## [EXERCISE AIM]
Within the data below, count the lines that include the word "Settles". Provide the number and nothing further.

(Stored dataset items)
/-! The loads, the stack and the exchanges: one rule for each shape of effect, whose hypothesis is the form of the
meaning, so that an instruction meets it by `rfl`. -/

namespace Sys2Proof.Machine

/-! ## What each family answers -/

section Effects

variable {s : State} {i : Instr} {rule k : Nat}

/-- A register write changes the registers A to L and R at most. -/
theorem setReg_spend_frame (s : State) (q : Reg8) (v : Byte) (rule k : Nat) :
    let t := (s.setReg q v).spend rule k
    t = { s with a := t.a, b := t.b, c := t.c, d := t.d, e := t.e, h := t.h, l := t.l, r := t.r } := by
  cases q <;> rfl

theorem loadsReg_of_exec {q : Reg8} {v : Byte} (h : exec i s = .next ((s.setReg q v).spend rule k)) :
    LoadsReg s i q v (s.cost rule false k) :=
  ⟨_, h, setReg_spend_frame .., onlyReg_setReg q v, credited_spend (by simp) (by simp) rule k⟩

/-- A pair write changes the registers B to L, SP and R at most. -/
theorem setPair_spend_frame (s : State) (p : Pair) (v : Word) (rule k : Nat) :
    let t := (s.setPair p v).spend rule k
    t = { s with b := t.b, c := t.c, d := t.d, e := t.e, h := t.h, l := t.l, sp := t.sp, r := t.r } := by
  cases p <;> rfl

theorem loadsPair_of_exec {p : Pair} {v : Word} (h : exec i s = .next ((s.setPair p v).spend rule k)) :
    LoadsPair s i p v (s.cost rule false k) :=
  ⟨_, h, setPair_spend_frame .., pair_setPair_same s p v, fun _ hq => pair_setPair_ne s v hq,
    credited_spend (by simp) (by simp) rule k⟩

theorem loadsIndex_of_exec {x : Index} {v : Word} (h : exec i s = .next ((s.setIndex x v).spend rule k)) :
    LoadsIndex s i x v (s.cost rule false k) := by
  refine ⟨_, h, ?_, credited_spend (by simp) (by simp) rule k⟩
  cases x <;> rfl

theorem storesByte_of_exec (hm : Memory.wf s.mem = true) {addr : Word} {v : Byte}
    (h : exec i s = .next ((s.write8 addr v).spend rule k)) : StoresByte s i addr v (s.cost rule false k) :=
  ⟨_, h, rfl, storedByte_of_mem hm rfl, credited_spend rfl rfl rule k⟩

/-- A word write changes the memory at most (R73). -/
theorem write16_frame (s : State) (addr v : Word) : s.write16 addr v = { s with mem := (s.write16 addr v).mem } := by
  rfl

theorem storesWord_of_exec (hm : Memory.wf s.mem = true) {addr v : Word}
    (h : exec i s = .next ((s.write16 addr v).spend rule k)) : StoresWord s i addr v (s.cost rule false k) := by
  rw [write16_frame] at h
  exact ⟨_, h, rfl, storedWord_of_mem hm rfl, credited_spend rfl rfl rule k⟩

/-- A push changes the memory and SP at most (R76). -/
theorem push16_frame (s : State) (v : Word) : s.push16 v = { s with mem := (s.push16 v).mem, sp := s.sp - 2 } := by
  rfl

theorem pushes_of_exec (hm : Memory.wf s.mem = true) {v : Word} (h : exec i s = .next ((s.push16 v).spend rule k)) :
    Pushes s i v (s.cost rule false k) := by
  rw [push16_frame] at h
  exact ⟨_, h, rfl, storedWord_of_push hm rfl, credited_spend rfl rfl rule k⟩

end Effects

/-! ## Pops and exchanges -/

section Stack

variable (s : State)

/-- A popped pair changes the registers A to L, F, SP and R at most. -/
theorem pop16_setStackPair_spend_frame (q : StackPair) (v : Word) (rule k : Nat) :
    let t := (s.pop16.setStackPair q v).spend rule k
    t = { s with
      a := t.a, f := t.f, b := t.b, c := t.c, d := t.d, e := t.e, h := t.h, l := t.l, sp := s.sp + 2, r := t.r } := by
  cases q <;> rfl

theorem stackPair_spend (q : StackPair) (rule k : Nat) : (s.spend rule k).stackPair q = s.stackPair q := by
  cases q <;> rfl

theorem stackPair_pop16 (q : StackPair) : s.pop16.stackPair q = s.stackPair q := by
  cases q <;> rfl

/-- The word at SP, low byte first (R77). -/
theorem popped_toNat : s.popped.toNat = 256 * (s.read8 (s.sp + 1)).toNat + (s.read8 s.sp).toNat :=
  read16_toNat s.sp

/-- The index register takes the word at SP (R437). -/
theorem exec_popIx : exec .popIx s = .next (({ s with ix := s.popped, sp := s.sp + 2 } : State).spend 437 14) :=
  rfl

@[inherit_doc exec_popIx]
theorem exec_popIy : exec .popIy s = .next (({ s with iy := s.popped, sp := s.sp + 2 } : State).spend 437 14) :=
  rfl

/-- The writes of EX (SP),rr change the memory at most (R220). -/
theorem exchangeTop_frame (v : Word) : s.exchangeTop v = { s with mem := (s.exchangeTop v).mem } := by
  rfl

/-- Each of DE and HL takes the bytes of the other (R217). -/
theorem exec_exDeHl :
    exec .exDeHl s = .next (({ s with d := s.h, e := s.l, h := s.d, l := s.e } : State).spend 217 4) := by
  have hswap : (s.setDe s.hl).setHl s.de = { s with d := s.h, e := s.l, h := s.d, l := s.e } := by
    simp [State.setDe, State.setHl, State.de, State.hl]
  rw [← hswap]
  rfl

/-- HL takes the bytes at SP, and its own go there (R220). -/
theorem exec_exIndSpHl :
    exec .exIndSpHl s = .next (({ s with
      h := s.read8 (s.sp + 1), l := s.read8 s.sp, mem := (s.exchangeTop s.hl).mem } : State).spend 220 19) := by
  have hpop : ({ s with mem := (s.exchangeTop s.hl).mem } : State).setHl s.popped =
      { s with h := s.read8 (s.sp + 1), l := s.read8 s.sp, mem := (s.exchangeTop s.hl).mem } := by
    simp [State.setHl, State.popped, State.read16]
  rw [← hpop, ← exchangeTop_frame]
  rfl

/-- The index register takes the word at SP, and its own goes there (R438). -/
theorem exec_exIndSpIx :
    exec .exIndSpIx s = .next (({ s with ix := s.popped, mem := (s.exchangeTop s.ix).mem } : State).spend 438 23) := by
  rfl

@[inherit_doc exec_exIndSpIx]
theorem exec_exIndSpIy :
    exec .exIndSpIy s = .next (({ s with iy := s.popped, mem := (s.exchangeTop s.iy).mem } : State).spend 438 23) := by
  rfl

end Stack

/-! ## The settled statements of the load and exchange family -/

/-- Settles O29: each form writes one register. -/
theorem loadRegister : Obligations.LoadRegister := by
  intro s q q' n d nn
  and_intros <;> exact loadsReg_of_exec rfl

/-- Settles O30: each form is one byte write. -/
theorem storeByte : Obligations.StoreByte := by
  intro s q n d nn hm
  and_intros <;> exact storesByte_of_exec hm rfl

/-- Settles O31: each form writes one pair or one index register; HL and SP are pairs. -/
theorem loadPair : Obligations.LoadPair := by
  intro s p nn
  exact ⟨loadsPair_of_exec rfl, loadsPair_of_exec (p := .hl) rfl, loadsPair_of_exec rfl,
    loadsPair_of_exec (p := .sp) rfl, loadsPair_of_exec rfl, loadsPair_of_exec rfl, loadsPair_of_exec (p := .sp) rfl,
    loadsIndex_of_exec rfl, loadsIndex_of_exec rfl, loadsIndex_of_exec rfl, loadsIndex_of_exec rfl,
    loadsPair_of_exec (p := .sp) rfl,
    loadsIndex_of_exec rfl, loadsIndex_of_exec rfl, loadsIndex_of_exec rfl, loadsIndex_of_exec rfl⟩

/-- Settles O32: each form is a word write at its address, or a push. -/
theorem storeWordAndPush : Obligations.StoreWordAndPush := by
  intro s p q nn hm
  exact ⟨storesWord_of_exec hm rfl, storesWord_of_exec hm rfl, storesWord_of_exec hm rfl, storesWord_of_exec hm rfl,
    pushes_of_exec hm rfl, pushes_of_exec hm rfl, pushes_of_exec hm rfl⟩

/-- Settles O33: the register written takes the popped word, and the other pairs do not see the write. -/
theorem popInstructions : Obligations.PopInstructions := by
  intro s
  have hword := popped_toNat s
  refine ⟨fun q => ⟨_, rfl, pop16_setStackPair_spend_frame .., ?_, fun p hp => ?_,
      credited_spend (by simp) (by simp) 216 10⟩,
    ⟨_, exec_popIx s, rfl, hword, credited_spend rfl rfl 437 14⟩,
    ⟨_, exec_popIy s, rfl, hword, credited_spend rfl rfl 437 14⟩⟩
  · rw [stackPair_spend, stackPair_setStackPair_same, hword]
  · rw [stackPair_spend, stackPair_setStackPair_ne _ _ hp, stackPair_pop16]

/-- Settles O34: the registers exchange byte by byte; an exchange with the stack stores the register at SP and takes the
word that was there. -/
theorem exchanges : Obligations.Exchanges := by
  intro s
  have hword := popped_toNat s
  exact ⟨⟨_, exec_exDeHl s, rfl, credited_spend rfl rfl 217 4⟩, ⟨_, rfl, rfl, credited_spend rfl rfl 218 4⟩,
    ⟨_, rfl, rfl, credited_spend rfl rfl 219 4⟩, fun hm =>
    ⟨⟨_, exec_exIndSpHl s, rfl, storedWord_of_exchangeTop hm rfl, credited_spend rfl rfl 220 19⟩,
      ⟨_, exec_exIndSpIx s, rfl, hword, storedWord_of_exchangeTop hm rfl, credited_spend rfl rfl 438 23⟩,
      ⟨_, exec_exIndSpIy s, rfl, hword, storedWord_of_exchangeTop hm rfl, credited_spend rfl rfl 438 23⟩⟩⟩

end Sys2Proof.Machine

/-! The flag instructions CPL, SCF and CCF, and NEG as the subtraction of A from 0. -/

namespace Sys2Proof.Machine

/-! ## The flags of CPL, and `Neg` -/

/-- Flags written with `keep = 0x28 | S | Z | PV | C` (R279). -/
theorem cplFlags_spec (f : Byte) : FlagsAre f (cplFlags f) f[7] f[6] true f[2] true f[0] := by
  simp [cplFlags, FlagsAre, maskXY, maskS, maskZ, maskPV, maskC]

theorem beq_zero_eq_decide (v : Byte) : (v == 0) = decide (v.toNat = 0) := by
  rw [Bool.eq_iff_iff, beq_iff_eq, decide_eq_true_iff, ← BitVec.toNat_inj]
  rfl

section Neg

variable (f a : Byte)

theorem neg8_toNat : ((neg8 f a).1.toNat : Int) = (0 - (a.toNat : Int)) % 256 := by
  simpa [neg8] using (sub8_spec f 0 a false).1

theorem neg8_beq_zero : ((neg8 f a).1 == 0) = (a == 0) := by
  have hr := neg8_toNat f a
  have ha := a.isLt
  rw [beq_zero_eq_decide, beq_zero_eq_decide, decide_eq_decide]
  omega

/-- Only 0x80 has no negative in a signed byte (R386). -/
theorem overflows8_neg : overflows 8 (-a.toInt) = (a == 0x80) := by
  revert a
  decide

/-- `Neg`: the flags of 0 - A, by A alone (R167, R386). -/
theorem neg8_flags :
    FlagsAre f (neg8 f a).2 (neg8 f a).1[7] (a == 0) (decide (a.toNat % 16 ≠ 0)) (a == 0x80) true (a != 0) := by
  have h := (sub8_spec f 0 a false).2
  have hhalf : decide ((0 : Byte).toNat % 16 < a.toNat % 16 + false.toNat) = decide (a.toNat % 16 ≠ 0) :=
    decide_eq_decide.mpr Nat.pos_iff_ne_zero
  have hover : overflows 8 ((0 : Byte).toInt - a.toInt - false.toNat) = (a == 0x80) := by
    simpa using overflows8_neg a
  have hborrow : decide ((0 : Byte).toNat < a.toNat + false.toNat) = (a != 0) := by
    rw [bne, beq_zero_eq_decide, ← decide_not]
    exact decide_eq_decide.mpr Nat.pos_iff_ne_zero
  rw [hhalf, hover, hborrow] at h
  rwa [← neg8_beq_zero f a]

end Neg

/-! ## The settled statement -/

/-- Settles O40: each instruction writes F by its own rule, CPL the complement of A too, and NEG the difference. -/
theorem flagInstructionsAndNeg : Obligations.FlagInstructionsAndNeg := by
  intro s
  exact ⟨⟨_, rfl, rfl, cplFlags_spec s.f, credited_spend rfl rfl 279 4⟩,
    ⟨_, rfl, rfl, flagsAre_keepSZPV .., credited_spend rfl rfl 280 4⟩,
    ⟨_, rfl, rfl, flagsAre_keepSZPV .., credited_spend rfl rfl 281 4⟩,
    ⟨_, rfl, rfl, neg8_toNat s.f s.a, neg8_flags s.f s.a, credited_spend rfl rfl 386 8⟩⟩

end Sys2Proof.Machine

/-! The control and port instructions: one rule for each shape of effect, the step after EI, and the settled statements
of the family. -/

namespace Sys2Proof.Machine

/-! ## Jumps, calls and returns -/

section Effects

variable {s : State} {i : Instr} {rule k : Nat}

theorem jumpsTo_of_exec {target : Word} (h : exec i s = .next ((s.jump target).spend rule k)) :
    JumpsTo s i target (s.cost rule false k) :=
  ⟨_, h, rfl, credited_spend rfl rfl rule k⟩

/-- A transfer not taken leaves PC past the instruction (R303, R307, R309). -/
theorem jumpsTo_pc_of_exec (h : exec i s = .next (s.spendSecond rule k)) : JumpsTo s i s.pc (s.cost rule true k) :=
  ⟨_, h, rfl, credited_spendSecond rfl rfl rule k⟩

/-- A call changes the memory, SP and PC at most (R306). -/
theorem call_frame (s : State) (target : Word) :
    s.call target = { s with mem := (s.push16 s.pc).mem, sp := s.sp - 2, pc := target } := by
  rfl

theorem calls_of_exec (hm : Memory.wf s.mem = true) {target : Word}
    (h : exec i s = .next ((s.call target).spend rule k)) : Calls s i target (s.cost rule false k) := by
  rw [call_frame] at h
  exact ⟨_, h, rfl, storedWord_of_push hm rfl, credited_spend rfl rfl rule k⟩

theorem returns_of_exec {iff1 : Bool} (h : exec i s = .next (({ s.ret with iff1 := iff1 } : State).spend rule k)) :
    Returns s i iff1 (s.cost rule false k) :=
  ⟨_, h, rfl, popped_toNat s, credited_spend rfl rfl rule k⟩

## [PROBLEM SOLUTION]
7